Saved entries:
-- ==== Sys2Proof/Machine/Nodes.lean ====
section
/-! DEFINITION. The primitives of a control graph: arithmetic and state of each node (07_loop_units_and_control_graphs.md,
R163, R165-R168). -/
namespace Sys2Proof.Machine
open Sys2Proof

/-! Sine and cosine of a 32-bit angle, in units of 2⁻⁴⁰, with the deviation R163 allows. -/

def sin40 (a : Int) : Int :=
  let b := a % 2 ^ 32
  roundQ (sin60 (b * 2 ^ 32)) (2 ^ 20) + clampI (-4095) 4095 (Config.sinDeviation b.toNat)
def cos40 (a : Int) : Int := sin40 (a + 2 ^ 30)

/-- The constants held to 40 bits: 1/3, 1/√3, √3/2 (log 16). -/
abbrev third40 : Int := 366503875925
abbrev invSqrt3 : Int := 634803334274
abbrev sqrt3half : Int := 952205001410

/-- What a node reads: inputs, COND, parameters and state words. -/
structure NodeIn where
  a : Int := 0
  b : Int := 0
  c : Int := 0
  d : Int := 0
  cond : Bool := false
  p : Vector Int 10 := Vector.replicate 10 0
  s0 : Int := 0
  s1 : Int := 0
  s2 : Int := 0
  deriving DecidableEq, Repr

/-- What a node leaves: outputs A to C and its state words. -/
structure NodeOut where
  a : Int := 0
  b : Int := 0
  c : Int := 0
  s0 : Int := 0
  s1 : Int := 0
  s2 : Int := 0
  deriving DecidableEq, Repr

/-- The state words as they stand. -/
def NodeIn.keep (i : NodeIn) : NodeOut := { s0 := i.s0, s1 := i.s1, s2 := i.s2 }

/-- Round and saturate to a signal (R165). -/
def sig (num : Int) (den : Nat) : Int := sat32 (roundQ num den)
/-- Wrap modulo 2³². -/
def wrap32 (x : Int) : Int := toSigned 32 (ofSigned 32 x)

/-- The flags of LIMIT. -/
abbrev flagHi : Int := 0x7FFFFFFF
abbrev flagLo : Int := -0x80000000

/-- x · m / √n to the nearest integer, halves toward +∞. -/
def scaleRoot (x m : Int) (n : Nat) : Int :=
  let t := x * m
  let q := 4 * t.natAbs ^ 2
  let f := isqrt (q / n)
  if 0 ≤ t then (f + 1 : Int) / 2
  else -((if f * f * n = q then f else f + 1 : Int) / 2)

/-! R166. -/

def nodePi (i : NodeIn) : NodeOut :=
  let e := sat32 (i.a - i.b)
  let y := sig (i.p[0] * e + (i.s0 + i.c) * 2 ^ 24) (2 ^ 24)
  { i.keep with a := y, s0 := wrap32 (i.s0 + roundQ (i.p[1] * e) (2 ^ 24)) }

def nodePid (i : NodeIn) : NodeOut :=
  let e := sat32 (i.a - i.b)
  let s2 := sig (i.s2 * 2 ^ 55 + i.p[3] * (i.p[2] * (e - i.s1) - i.s2 * 2 ^ 25)) (2 ^ 55)
  let y := sig (i.p[0] * e + (i.s0 + i.c) * 2 ^ 24 + s2 * 2 ^ 25) (2 ^ 24)
  { a := y, s0 := wrap32 (i.s0 + roundQ (i.p[1] * e) (2 ^ 24)), s1 := e, s2 := s2 }

def nodeCpi (i : NodeIn) : NodeOut :=
  let e := sat32 (i.a - i.b)
  let y := sig (i.p[0] * e + (i.s0 + i.c) * 2 ^ 24) (2 ^ 24)
  let go := !i.cond || decide (e * i.s1 < 0)
  { i.keep with a := y, s0 := if go then wrap32 (i.s0 + roundQ (i.p[1] * e) (2 ^ 24)) else i.s0, s1 := y }

/-- A second-order section whose coefficients have `q` fraction bits (Table 7-4); the updates use the exact y. -/
def section2 (i : NodeIn) (q : Nat) (b0 b1 b2 a1 a2 : Int) : NodeOut :=
  let y := b0 * i.a + i.s0 * 2 ^ (q + 1)
  { i.keep with
    a := sig y (2 ^ q)
    s0 := sig (b1 * i.a * 2 ^ q - a1 * y + i.s1 * 2 ^ (2 * q + 1)) (2 ^ (2 * q + 1))
    s1 := sig (b2 * i.a * 2 ^ q - a2 * y) (2 ^ (2 * q + 1)) }

def nodeLeadlag (i : NodeIn) : NodeOut :=
  let y := i.p[0] * i.a + i.s0 * 2 ^ 31
  { i.keep with a := sig y (2 ^ 30), s0 := sig (i.p[1] * i.a * 2 ^ 30 - i.p[2] * y) (2 ^ 61) }

/-- LIMIT between `lo` and `hi`. -/
def nodeLimit (i : NodeIn) (lo hi : Int) : NodeOut :=
  let y := max (min i.a hi) lo
  { i.keep with a := sat32 y, b := if min i.a hi < lo then flagLo else if hi < i.a then flagHi else 0 }

def nodeLimitVec (i : NodeIn) : NodeOut :=
  let m := i.p[0]
  let n := (i.a ^ 2 + i.b ^ 2).natAbs
  if m ^ 2 < n then { i.keep with a := sat32 (scaleRoot i.a m n), b := sat32 (scaleRoot i.b m n), c := flagHi }
  else { i.keep with a := i.a, b := i.b }

def nodeDeadband (i : NodeIn) (sub : Bool) : NodeOut :=
  if i.a.natAbs ≤ i.p[0] then i.keep
  else { i.keep with a := if sub then sat32 (i.a - i.a.sign * i.p[0]) else i.a }

/-! Transforms. -/

def nodeClarke (i : NodeIn) (three : Bool) : NodeOut :=
  if three then { i.keep with a := sig ((2 * i.a - i.b - i.c) * third40) (2 ^ 40), b := sig ((i.b - i.c) * invSqrt3) (2 ^ 40) }
  else { i.keep with a := i.a, b := sig ((i.a + 2 * i.b) * invSqrt3) (2 ^ 40) }

def nodePark (i : NodeIn) : NodeOut :=
  let t := i.c + i.p[0]
  { i.keep with a := sig (i.a * cos40 t + i.b * sin40 t) (2 ^ 40), b := sig (i.b * cos40 t - i.a * sin40 t) (2 ^ 40) }

def nodeIpark (i : NodeIn) : NodeOut :=
  let t := i.c + i.p[0] + roundQ (i.p[1] * i.d) (2 ^ 23)
  { i.keep with a := sig (i.a * cos40 t - i.b * sin40 t) (2 ^ 40), b := sig (i.a * sin40 t + i.b * cos40 t) (2 ^ 40) }

def nodeDqdec (i : NodeIn) : NodeOut :=
  { i.keep with a := sig (-(i.p[1] * i.c * i.b)) (2 ^ 55), b := sig (i.p[0] * i.c * i.a + i.p[2] * i.c * 2 ^ 31) (2 ^ 55) }

/-- A duty, in [0, 1 − 2⁻³¹] (R167). -/
def duty (num : Int) (den : Nat) : Int := clampI 0 0x7FFFFFFF (roundQ num den)

def nodeSvm (i : NodeIn) (three : Bool) : NodeOut :=
  if three then
    let va := i.a * 2 ^ 42
    let vb := -(i.a * 2 ^ 41) + 4 * i.b * sqrt3half
    let vc := -(i.a * 2 ^ 41) - 4 * i.b * sqrt3half
    let off := -((max va (max vb vc) + min va (min vb vc)) / 2)
    let d (v : Int) := duty (2 ^ 112 + (v + off) * invSqrt3) (2 ^ 82)
    { i.keep with a := d va, b := d vb, c := d vc }
  else { i.keep with a := duty (2 ^ 31 + i.a) 2, b := duty (2 ^ 31 - i.a) 2 }

def nodeVff (i : NodeIn) : NodeOut :=
  let m := (max i.c (max 1 i.p[1])).toNat
  { i.keep with a := sig (i.a * i.p[0] * 2 ^ 7) m, b := sig (i.b * i.p[0] * 2 ^ 7) m }

/-- SUM: two sign bits for each input. -/
def nodeSum (i : NodeIn) : NodeOut :=
  let s (k : Nat) (x : Int) : Int := match bits (ofSigned 32 i.p[0]) (2 * k) 2 with | 1 => x | 3 => -x | _ => 0
  { i.keep with a := sat32 (s 0 i.a + s 1 i.b + s 2 i.c + s 3 i.d + i.p[1]) }

/-- RATEDIV (R168): the counter steps modulo DIV. -/
def rateDiv (p : Int) : Nat := bits (ofSigned 32 p) 0 4 + 1
def ratePhase (p : Int) : Nat := bits (ofSigned 32 p) 8 4
def rateSpan (p : Int) : Nat := bits (ofSigned 32 p) 16 4
def nodeRatediv (i : NodeIn) : NodeOut := { i.keep with s0 := (ofSigned 32 i.s0 + 1 : Nat) % rateDiv i.p[0] }

/-! Opcodes (Table 7-4). -/

/-- Inputs, COND and outputs of an opcode's mode; none where the mode is not listed. -/
def nodeShape (opc mode : Nat) : Option (Nat × Bool × Nat) := match opc, mode with
  | 0x00, 0 => some (0, false, 0)
  | 0x01, 0 => some (1, false, 1)
  | 0x01, 1 => some (2, false, 1)
  | 0x02, 0 => some (4, false, 1)
  | 0x08, 0 => some (3, false, 1)
  | 0x09, 0 => some (3, false, 1)
  | 0x0A, 0 => some (3, true, 1)
  | 0x0B, 0 => some (1, false, 1)
  | 0x10, 0 => some (1, false, 1)
  | 0x11, 0 => some (1, false, 1)
  | 0x18, 0 => some (1, false, 2)
  | 0x18, 1 => some (2, false, 2)
  | 0x18, 2 => some (2, false, 3)
  | 0x19, 0 => some (1, false, 1)
  | 0x19, 1 => some (1, false, 1)
  | 0x1A, 0 => some (2, true, 1)
  | 0x1A, 1 => some (2, false, 1)
  | 0x1A, 2 => some (2, false, 1)
  | 0x20, 0 => some (3, false, 2)
  | 0x20, 1 => some (2, false, 2)
  | 0x21, 0 => some (3, false, 2)
  | 0x22, 0 => some (4, false, 2)
  | 0x23, 0 => some (3, false, 2)
  | 0x28, 0 => some (2, false, 3)
  | 0x28, 1 => some (1, false, 3)
  | 0x30, 0 => some (3, false, 2)
  | 0x31, 0 => some (2, false, 1)
  | 0x38, 0 => some (0, false, 0)
  | 0x3C, 0 => some (4, false, 3)
  | 0x3E, 0 => some (1, false, 0)
  | _, _ => none

/-- Opcodes of Table 7-4, each with its cost in axis cycles. -/
def nodeCost (opc : Nat) : Option Nat := match opc with
  | 0x00 => some 0 | 0x01 => some 2 | 0x02 => some 3 | 0x08 => some 6 | 0x09 => some 9 | 0x0A => some 7 | 0x0B => some 5
  | 0x10 => some 7 | 0x11 => some 7 | 0x18 => some 2 | 0x19 => some 2 | 0x1A => some 2 | 0x20 => some 4 | 0x21 => some 8
  | 0x22 => some 8 | 0x23 => some 6 | 0x28 => some 10 | 0x30 => some 4 | 0x31 => some 3 | 0x38 => some 1 | 0x3C => some 4
  | 0x3E => some 1 | _ => none

/-- The cost, with the vector form of LIMIT apart. -/
def costOf (opc mode : Nat) : Nat := if opc = 0x18 ∧ mode = 2 then 6 else (nodeCost opc).getD 0

/-- One node, calls and taps apart. -/
def nodeRun (opc mode : Nat) (i : NodeIn) : NodeOut := match opc with
  | 0x01 => if mode = 1 then { i.keep with a := sig (i.p[0] * i.a * i.b) (2 ^ 55) } else { i.keep with a := sig (i.p[0] * i.a) (2 ^ 24) }
  | 0x02 => nodeSum i
  | 0x08 => nodePi i
  | 0x09 => nodePid i
  | 0x0A => nodeCpi i
  | 0x0B => nodeLeadlag i
  | 0x10 => section2 i 30 i.p[0] i.p[1] i.p[2] i.p[3] i.p[4]
  | 0x11 => section2 i 60 (i.p[2] * 2 ^ 30) (-2 * i.p[2] * i.p[0]) (i.p[2] * 2 ^ 30) (-2 * i.p[1] * i.p[0]) (i.p[1] ^ 2)
  | 0x18 => match mode with
    | 0 => nodeLimit i i.p[1] i.p[0]
    | 1 => nodeLimit i (-(i.b.natAbs : Int)) i.b.natAbs
    | _ => nodeLimitVec i
  | 0x19 => nodeDeadband i (mode == 0)
  | 0x1A => { i.keep with a := match mode with | 0 => if i.cond then i.b else i.a | 1 => max i.a i.b | _ => min i.a i.b }
  | 0x20 => nodeClarke i (mode == 0)
  | 0x21 => nodePark i
  | 0x22 => nodeIpark i
  | 0x23 => nodeDqdec i
  | 0x28 => nodeSvm i (mode == 0)
  | 0x30 => nodeVff i
  | 0x31 => { i.keep with a := sig (i.a * 2 ^ 24 + i.p[0] * i.b) (2 ^ 24) }
  | 0x38 => nodeRatediv i
  | _ => i.keep

end Sys2Proof.Machine
end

EXERCISE DETAILS
From the line holding "(log 16). -/" to the line holding "they stand. -/", inclusive, restate each line above exactly as written.

RESPONSE TO THE EXERCISE
/-- The constants held to 40 bits: 1/3, 1/√3, √3/2 (log 16). -/
abbrev third40 : Int := 366503875925
abbrev invSqrt3 : Int := 634803334274
abbrev sqrt3half : Int := 952205001410

/-- What a node reads: inputs, COND, parameters and state words. -/
structure NodeIn where
  a : Int := 0
  b : Int := 0
  c : Int := 0
  d : Int := 0
  cond : Bool := false
  p : Vector Int 10 := Vector.replicate 10 0
  s0 : Int := 0
  s1 : Int := 0
  s2 : Int := 0
  deriving DecidableEq, Repr

/-- What a node leaves: outputs A to C and its state words. -/
structure NodeOut where
  a : Int := 0
  b : Int := 0
  c : Int := 0
  s0 : Int := 0
  s1 : Int := 0
  s2 : Int := 0
  deriving DecidableEq, Repr

/-- The state words as they stand. -/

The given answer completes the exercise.